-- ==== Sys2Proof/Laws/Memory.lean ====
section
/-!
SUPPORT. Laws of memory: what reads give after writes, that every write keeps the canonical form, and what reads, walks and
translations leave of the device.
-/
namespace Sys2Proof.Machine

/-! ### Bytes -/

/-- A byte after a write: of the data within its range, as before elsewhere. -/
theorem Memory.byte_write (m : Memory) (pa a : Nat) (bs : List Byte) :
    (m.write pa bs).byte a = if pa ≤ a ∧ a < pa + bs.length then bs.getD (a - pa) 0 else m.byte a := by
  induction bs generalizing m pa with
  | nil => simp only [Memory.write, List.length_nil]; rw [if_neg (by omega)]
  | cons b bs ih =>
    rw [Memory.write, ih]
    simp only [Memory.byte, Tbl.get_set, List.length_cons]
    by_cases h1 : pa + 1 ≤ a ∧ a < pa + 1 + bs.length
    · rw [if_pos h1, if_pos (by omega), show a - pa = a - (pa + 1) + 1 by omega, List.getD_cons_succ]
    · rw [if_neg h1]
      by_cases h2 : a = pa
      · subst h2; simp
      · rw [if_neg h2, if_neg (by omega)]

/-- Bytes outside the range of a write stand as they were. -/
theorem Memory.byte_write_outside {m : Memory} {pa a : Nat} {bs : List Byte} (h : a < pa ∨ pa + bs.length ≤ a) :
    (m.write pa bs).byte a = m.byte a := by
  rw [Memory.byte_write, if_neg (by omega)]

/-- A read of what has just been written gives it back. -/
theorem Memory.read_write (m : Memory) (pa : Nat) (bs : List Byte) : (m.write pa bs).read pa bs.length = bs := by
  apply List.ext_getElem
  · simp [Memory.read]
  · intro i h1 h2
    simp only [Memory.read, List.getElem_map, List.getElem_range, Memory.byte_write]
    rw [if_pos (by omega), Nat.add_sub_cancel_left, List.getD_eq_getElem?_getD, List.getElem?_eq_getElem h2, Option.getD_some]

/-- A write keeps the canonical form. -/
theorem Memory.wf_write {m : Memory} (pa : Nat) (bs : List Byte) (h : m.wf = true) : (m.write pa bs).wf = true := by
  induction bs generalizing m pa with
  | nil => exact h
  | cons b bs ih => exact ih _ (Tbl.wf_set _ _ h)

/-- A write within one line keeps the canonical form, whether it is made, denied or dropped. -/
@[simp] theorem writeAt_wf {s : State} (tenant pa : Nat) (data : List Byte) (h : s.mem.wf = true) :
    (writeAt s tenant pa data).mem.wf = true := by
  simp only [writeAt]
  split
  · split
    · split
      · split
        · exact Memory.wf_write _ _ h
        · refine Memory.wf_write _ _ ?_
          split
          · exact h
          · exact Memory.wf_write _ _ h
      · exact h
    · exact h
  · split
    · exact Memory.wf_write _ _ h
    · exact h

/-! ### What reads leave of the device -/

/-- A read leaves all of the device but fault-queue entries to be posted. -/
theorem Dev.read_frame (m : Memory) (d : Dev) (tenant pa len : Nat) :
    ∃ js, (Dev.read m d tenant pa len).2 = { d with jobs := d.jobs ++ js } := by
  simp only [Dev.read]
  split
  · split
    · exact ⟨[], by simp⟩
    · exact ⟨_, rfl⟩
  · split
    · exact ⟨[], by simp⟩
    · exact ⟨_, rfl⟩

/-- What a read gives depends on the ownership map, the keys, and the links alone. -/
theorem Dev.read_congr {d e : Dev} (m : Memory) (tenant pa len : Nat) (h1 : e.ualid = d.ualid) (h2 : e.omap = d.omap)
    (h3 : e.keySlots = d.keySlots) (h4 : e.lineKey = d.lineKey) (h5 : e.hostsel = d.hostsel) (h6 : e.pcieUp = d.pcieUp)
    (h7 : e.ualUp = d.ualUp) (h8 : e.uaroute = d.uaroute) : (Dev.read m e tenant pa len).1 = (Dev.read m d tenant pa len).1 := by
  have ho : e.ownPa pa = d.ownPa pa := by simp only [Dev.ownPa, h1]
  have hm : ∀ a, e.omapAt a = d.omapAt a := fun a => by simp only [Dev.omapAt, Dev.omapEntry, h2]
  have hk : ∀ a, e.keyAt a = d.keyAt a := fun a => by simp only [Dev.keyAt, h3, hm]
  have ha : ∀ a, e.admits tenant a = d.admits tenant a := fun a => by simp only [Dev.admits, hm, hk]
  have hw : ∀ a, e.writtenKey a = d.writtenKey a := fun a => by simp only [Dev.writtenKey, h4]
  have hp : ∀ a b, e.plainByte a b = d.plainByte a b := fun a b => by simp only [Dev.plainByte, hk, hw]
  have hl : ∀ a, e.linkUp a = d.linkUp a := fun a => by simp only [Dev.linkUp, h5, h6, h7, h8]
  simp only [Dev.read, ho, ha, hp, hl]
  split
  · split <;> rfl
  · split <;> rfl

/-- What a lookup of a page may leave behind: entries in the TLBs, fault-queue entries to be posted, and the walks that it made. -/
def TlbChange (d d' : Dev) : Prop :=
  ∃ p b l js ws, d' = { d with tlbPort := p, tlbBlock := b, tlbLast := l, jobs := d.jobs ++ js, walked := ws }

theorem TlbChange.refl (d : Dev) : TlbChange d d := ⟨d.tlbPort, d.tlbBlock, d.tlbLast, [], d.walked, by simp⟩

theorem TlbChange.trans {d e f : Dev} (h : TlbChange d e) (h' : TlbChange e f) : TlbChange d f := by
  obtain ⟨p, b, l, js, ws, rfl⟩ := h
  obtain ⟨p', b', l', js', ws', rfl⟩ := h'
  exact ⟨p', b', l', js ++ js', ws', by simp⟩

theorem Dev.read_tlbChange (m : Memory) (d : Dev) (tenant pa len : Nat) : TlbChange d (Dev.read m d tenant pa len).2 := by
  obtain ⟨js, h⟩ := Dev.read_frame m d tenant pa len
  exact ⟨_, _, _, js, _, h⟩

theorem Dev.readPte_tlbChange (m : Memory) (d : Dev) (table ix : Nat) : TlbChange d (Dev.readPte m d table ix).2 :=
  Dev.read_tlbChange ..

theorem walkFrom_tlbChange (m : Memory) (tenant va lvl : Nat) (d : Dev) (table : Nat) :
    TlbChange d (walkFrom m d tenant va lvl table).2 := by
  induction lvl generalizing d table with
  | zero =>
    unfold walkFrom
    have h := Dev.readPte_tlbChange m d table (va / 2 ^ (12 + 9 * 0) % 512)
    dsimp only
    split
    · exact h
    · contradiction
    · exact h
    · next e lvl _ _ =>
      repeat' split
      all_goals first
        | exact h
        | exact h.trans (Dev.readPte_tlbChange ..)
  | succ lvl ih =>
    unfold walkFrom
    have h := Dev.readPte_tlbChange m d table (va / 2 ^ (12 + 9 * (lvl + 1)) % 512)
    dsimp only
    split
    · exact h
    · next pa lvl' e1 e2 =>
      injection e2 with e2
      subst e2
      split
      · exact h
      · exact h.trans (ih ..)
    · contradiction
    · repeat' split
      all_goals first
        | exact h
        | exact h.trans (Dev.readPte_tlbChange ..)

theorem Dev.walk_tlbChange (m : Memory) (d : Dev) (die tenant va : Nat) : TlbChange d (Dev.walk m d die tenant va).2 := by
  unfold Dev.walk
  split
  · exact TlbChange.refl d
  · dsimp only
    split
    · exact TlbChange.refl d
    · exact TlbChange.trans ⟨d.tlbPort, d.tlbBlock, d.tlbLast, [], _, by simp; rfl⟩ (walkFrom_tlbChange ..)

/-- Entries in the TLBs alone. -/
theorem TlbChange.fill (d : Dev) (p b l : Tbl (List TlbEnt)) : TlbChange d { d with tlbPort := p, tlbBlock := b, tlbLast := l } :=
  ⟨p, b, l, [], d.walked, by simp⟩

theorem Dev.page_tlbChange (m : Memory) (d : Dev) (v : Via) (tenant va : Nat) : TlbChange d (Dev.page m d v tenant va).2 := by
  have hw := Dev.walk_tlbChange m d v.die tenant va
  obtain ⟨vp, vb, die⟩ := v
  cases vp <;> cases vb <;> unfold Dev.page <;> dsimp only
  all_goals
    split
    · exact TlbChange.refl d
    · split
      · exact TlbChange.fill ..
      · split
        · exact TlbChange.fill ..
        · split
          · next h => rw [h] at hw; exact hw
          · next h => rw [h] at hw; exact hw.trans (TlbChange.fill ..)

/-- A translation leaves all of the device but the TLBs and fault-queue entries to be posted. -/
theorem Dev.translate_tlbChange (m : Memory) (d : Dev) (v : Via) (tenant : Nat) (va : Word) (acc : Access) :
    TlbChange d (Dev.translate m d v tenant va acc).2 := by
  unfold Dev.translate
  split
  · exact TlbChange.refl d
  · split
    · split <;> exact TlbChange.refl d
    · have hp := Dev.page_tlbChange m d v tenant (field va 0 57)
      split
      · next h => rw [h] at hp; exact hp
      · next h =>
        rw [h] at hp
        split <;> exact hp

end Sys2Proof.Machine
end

══════════

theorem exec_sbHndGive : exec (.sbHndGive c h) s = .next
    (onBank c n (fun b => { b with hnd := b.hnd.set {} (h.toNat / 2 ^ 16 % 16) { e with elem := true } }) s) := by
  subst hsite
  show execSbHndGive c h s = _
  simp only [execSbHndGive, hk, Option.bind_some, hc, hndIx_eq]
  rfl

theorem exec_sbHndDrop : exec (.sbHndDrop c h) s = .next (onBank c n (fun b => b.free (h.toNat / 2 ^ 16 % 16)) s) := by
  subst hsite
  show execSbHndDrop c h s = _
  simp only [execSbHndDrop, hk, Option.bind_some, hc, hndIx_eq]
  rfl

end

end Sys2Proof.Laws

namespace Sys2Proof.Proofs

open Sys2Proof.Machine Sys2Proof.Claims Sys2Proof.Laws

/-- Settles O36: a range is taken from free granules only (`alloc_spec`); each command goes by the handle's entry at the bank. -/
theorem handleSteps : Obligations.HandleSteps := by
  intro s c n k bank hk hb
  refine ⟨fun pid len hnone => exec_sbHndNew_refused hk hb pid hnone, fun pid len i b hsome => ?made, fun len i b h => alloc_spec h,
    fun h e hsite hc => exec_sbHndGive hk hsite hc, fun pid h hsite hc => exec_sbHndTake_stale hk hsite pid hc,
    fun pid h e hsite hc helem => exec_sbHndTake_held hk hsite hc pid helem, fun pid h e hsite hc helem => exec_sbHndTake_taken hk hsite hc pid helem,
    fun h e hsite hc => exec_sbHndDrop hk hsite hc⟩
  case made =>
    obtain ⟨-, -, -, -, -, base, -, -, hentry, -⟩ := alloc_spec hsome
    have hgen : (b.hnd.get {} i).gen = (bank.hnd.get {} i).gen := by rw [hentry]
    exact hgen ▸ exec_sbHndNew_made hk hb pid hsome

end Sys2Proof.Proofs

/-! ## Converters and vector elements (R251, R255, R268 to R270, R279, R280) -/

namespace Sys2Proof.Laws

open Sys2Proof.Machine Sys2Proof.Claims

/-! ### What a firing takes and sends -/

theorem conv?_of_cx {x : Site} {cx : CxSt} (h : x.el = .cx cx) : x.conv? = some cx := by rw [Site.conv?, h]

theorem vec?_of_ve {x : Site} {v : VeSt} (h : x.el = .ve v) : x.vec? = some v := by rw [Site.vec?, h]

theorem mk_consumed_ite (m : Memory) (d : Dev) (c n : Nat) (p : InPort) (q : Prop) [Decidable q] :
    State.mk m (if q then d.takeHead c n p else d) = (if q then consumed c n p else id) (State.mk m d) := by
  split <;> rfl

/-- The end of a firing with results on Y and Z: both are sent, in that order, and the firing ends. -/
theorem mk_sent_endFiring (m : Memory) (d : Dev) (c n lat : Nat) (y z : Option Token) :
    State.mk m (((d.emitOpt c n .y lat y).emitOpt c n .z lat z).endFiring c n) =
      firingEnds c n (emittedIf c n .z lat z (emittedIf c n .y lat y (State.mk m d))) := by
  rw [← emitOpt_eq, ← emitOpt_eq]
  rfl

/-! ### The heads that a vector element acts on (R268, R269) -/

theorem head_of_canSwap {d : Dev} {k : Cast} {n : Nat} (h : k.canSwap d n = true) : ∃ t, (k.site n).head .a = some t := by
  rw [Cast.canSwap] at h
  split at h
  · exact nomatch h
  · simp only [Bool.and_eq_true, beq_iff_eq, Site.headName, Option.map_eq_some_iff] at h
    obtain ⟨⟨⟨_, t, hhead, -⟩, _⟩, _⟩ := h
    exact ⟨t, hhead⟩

══════════

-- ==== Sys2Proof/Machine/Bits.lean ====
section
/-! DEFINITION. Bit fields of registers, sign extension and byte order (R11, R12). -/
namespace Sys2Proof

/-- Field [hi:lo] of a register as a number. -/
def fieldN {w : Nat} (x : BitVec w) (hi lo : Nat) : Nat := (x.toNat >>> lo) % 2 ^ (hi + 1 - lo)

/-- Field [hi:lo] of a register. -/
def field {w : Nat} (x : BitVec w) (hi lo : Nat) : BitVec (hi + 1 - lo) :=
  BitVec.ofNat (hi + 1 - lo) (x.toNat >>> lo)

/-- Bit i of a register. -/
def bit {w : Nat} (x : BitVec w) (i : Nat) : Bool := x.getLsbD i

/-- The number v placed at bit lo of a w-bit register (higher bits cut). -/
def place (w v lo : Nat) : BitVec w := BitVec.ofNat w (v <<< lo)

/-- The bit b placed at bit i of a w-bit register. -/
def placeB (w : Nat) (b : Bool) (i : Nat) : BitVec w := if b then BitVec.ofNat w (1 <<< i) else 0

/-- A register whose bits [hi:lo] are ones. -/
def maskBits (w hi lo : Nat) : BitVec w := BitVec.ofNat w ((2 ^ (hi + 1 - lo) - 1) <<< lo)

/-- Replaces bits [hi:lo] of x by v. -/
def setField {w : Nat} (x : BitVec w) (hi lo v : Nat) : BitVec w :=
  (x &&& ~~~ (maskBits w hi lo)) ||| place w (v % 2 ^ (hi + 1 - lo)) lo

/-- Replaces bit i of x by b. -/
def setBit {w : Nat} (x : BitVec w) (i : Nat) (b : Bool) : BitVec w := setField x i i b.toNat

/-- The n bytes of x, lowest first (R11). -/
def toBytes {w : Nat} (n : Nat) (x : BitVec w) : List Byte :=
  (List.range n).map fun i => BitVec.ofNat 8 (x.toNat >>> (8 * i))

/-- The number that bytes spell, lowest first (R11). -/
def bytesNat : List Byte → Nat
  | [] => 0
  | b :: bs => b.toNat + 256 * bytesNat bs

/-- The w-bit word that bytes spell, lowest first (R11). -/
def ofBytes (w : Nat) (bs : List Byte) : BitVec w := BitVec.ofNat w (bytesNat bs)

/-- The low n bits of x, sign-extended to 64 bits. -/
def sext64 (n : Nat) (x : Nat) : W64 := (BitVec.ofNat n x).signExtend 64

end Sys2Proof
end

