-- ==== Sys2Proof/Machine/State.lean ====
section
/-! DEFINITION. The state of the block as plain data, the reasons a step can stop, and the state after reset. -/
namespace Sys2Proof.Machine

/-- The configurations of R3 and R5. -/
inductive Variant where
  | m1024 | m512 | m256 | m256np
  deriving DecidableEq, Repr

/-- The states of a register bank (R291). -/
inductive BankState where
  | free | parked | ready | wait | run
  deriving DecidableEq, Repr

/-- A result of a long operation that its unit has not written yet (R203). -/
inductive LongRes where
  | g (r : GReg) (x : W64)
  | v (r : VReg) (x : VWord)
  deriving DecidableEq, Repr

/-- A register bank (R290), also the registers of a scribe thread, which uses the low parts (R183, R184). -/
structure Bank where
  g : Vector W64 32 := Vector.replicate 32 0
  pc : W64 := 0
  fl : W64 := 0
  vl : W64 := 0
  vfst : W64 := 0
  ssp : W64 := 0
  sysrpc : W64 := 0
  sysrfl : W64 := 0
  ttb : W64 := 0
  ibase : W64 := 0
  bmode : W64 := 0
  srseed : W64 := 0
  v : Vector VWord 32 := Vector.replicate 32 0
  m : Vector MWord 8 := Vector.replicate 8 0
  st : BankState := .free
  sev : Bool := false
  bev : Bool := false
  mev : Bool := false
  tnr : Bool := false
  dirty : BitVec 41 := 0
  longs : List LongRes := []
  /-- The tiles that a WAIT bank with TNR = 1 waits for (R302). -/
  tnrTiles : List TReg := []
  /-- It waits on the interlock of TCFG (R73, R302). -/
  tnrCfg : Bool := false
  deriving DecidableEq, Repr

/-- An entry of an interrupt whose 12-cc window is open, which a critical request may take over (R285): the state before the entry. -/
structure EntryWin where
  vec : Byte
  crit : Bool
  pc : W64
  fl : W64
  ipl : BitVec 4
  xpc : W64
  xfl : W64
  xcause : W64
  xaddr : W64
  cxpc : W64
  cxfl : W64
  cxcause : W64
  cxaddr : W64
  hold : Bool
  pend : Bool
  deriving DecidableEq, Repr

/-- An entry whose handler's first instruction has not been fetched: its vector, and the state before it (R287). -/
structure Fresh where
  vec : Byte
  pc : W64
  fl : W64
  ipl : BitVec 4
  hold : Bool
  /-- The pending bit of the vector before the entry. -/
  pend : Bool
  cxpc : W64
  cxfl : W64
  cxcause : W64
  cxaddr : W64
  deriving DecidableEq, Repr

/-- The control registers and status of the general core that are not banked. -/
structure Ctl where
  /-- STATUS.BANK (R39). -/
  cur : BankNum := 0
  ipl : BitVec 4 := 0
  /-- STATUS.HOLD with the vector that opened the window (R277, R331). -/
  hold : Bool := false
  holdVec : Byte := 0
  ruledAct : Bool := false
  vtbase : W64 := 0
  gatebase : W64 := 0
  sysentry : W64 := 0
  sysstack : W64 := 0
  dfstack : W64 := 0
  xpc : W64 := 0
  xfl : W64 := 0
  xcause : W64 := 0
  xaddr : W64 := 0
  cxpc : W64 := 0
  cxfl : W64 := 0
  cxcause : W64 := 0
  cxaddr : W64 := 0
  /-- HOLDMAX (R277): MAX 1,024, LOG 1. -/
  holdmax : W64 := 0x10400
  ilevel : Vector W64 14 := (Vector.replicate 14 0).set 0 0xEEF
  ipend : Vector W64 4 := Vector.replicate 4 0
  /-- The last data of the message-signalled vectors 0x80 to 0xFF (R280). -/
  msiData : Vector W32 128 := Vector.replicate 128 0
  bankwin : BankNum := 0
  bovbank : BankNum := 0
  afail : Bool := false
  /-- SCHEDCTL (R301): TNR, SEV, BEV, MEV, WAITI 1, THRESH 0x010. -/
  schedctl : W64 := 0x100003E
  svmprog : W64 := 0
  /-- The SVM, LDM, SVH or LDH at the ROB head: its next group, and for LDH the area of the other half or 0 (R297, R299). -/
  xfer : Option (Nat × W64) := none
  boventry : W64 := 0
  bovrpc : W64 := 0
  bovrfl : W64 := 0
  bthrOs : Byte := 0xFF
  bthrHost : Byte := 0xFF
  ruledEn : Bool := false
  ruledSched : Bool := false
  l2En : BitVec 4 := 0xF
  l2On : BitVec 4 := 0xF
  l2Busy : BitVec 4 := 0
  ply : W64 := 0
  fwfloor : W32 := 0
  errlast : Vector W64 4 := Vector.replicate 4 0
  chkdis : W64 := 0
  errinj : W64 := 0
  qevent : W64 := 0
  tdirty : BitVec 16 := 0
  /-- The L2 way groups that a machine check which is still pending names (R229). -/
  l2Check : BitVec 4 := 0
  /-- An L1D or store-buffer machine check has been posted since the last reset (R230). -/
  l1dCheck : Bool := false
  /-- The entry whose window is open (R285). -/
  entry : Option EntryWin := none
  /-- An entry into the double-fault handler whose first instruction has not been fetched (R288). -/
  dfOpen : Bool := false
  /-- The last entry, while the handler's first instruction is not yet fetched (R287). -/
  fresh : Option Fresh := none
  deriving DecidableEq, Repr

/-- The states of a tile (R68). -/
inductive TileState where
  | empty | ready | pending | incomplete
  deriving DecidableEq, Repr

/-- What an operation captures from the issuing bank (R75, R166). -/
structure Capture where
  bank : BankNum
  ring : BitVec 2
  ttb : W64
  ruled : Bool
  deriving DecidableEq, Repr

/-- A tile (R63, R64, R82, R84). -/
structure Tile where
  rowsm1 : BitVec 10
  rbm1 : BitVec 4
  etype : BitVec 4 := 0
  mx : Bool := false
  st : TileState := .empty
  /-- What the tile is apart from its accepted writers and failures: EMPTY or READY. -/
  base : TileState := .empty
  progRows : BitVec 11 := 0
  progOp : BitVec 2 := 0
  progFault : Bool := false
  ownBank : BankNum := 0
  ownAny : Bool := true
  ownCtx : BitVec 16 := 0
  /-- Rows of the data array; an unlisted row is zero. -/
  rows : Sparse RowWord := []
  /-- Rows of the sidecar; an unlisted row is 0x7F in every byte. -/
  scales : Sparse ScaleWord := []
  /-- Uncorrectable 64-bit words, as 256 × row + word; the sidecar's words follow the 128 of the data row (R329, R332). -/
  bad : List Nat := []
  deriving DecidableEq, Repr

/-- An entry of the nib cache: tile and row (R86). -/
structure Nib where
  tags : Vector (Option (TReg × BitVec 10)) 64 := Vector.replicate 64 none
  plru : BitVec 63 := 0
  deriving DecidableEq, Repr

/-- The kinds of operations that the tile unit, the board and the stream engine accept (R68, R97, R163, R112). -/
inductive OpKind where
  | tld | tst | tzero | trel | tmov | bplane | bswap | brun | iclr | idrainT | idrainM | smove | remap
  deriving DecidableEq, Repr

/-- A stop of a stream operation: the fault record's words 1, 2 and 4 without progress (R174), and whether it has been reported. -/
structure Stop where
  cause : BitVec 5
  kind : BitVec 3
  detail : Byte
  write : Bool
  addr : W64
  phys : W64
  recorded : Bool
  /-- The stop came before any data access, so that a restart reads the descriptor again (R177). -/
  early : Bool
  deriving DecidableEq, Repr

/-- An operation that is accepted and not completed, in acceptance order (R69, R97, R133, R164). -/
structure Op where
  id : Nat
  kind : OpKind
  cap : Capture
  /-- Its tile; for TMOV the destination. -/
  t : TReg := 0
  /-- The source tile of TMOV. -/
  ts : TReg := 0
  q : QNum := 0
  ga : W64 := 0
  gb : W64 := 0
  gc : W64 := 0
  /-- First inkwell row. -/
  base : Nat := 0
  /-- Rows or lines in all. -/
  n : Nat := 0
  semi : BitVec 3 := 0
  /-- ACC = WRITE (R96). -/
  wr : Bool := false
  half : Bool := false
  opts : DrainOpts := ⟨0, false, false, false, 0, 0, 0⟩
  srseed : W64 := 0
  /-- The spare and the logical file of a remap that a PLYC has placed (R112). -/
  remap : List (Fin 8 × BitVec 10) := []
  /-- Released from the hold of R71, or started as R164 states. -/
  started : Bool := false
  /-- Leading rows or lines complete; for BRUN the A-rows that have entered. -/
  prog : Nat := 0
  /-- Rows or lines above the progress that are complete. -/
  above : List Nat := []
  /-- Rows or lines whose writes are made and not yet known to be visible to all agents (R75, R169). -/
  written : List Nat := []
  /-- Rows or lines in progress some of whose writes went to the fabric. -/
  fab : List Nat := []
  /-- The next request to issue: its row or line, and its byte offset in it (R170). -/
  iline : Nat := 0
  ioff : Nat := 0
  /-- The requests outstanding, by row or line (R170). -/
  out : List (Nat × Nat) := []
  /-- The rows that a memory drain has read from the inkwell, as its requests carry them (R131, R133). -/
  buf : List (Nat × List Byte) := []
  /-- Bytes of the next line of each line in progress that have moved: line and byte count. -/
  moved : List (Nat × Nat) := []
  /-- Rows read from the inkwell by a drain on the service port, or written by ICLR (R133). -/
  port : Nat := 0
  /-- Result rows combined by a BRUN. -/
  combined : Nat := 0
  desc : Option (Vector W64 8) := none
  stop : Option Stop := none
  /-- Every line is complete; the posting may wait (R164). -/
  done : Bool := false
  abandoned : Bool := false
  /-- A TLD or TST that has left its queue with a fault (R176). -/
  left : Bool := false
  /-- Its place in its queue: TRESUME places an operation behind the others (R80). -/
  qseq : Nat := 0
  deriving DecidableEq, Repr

══════════

AIM OF THE TASK ::
Reproduce exactly the section above that begins at the line containing "(data : List" and ends at the line containing "the device -/", leaving out all other lines.

RESULT OF THE EXERCISE ::
@[simp] theorem writeAt_wf {s : State} (tenant pa : Nat) (data : List Byte) (h : s.mem.wf = true) :
    (writeAt s tenant pa data).mem.wf = true := by
  simp only [writeAt]
  split
  · split
    · split
      · split
        · exact Memory.wf_write _ _ h
        · refine Memory.wf_write _ _ ?_
          split
          · exact h
          · exact Memory.wf_write _ _ h
      · exact h
    · exact h
  · split
    · exact Memory.wf_write _ _ h
    · exact h

/-! ### What reads leave of the device -/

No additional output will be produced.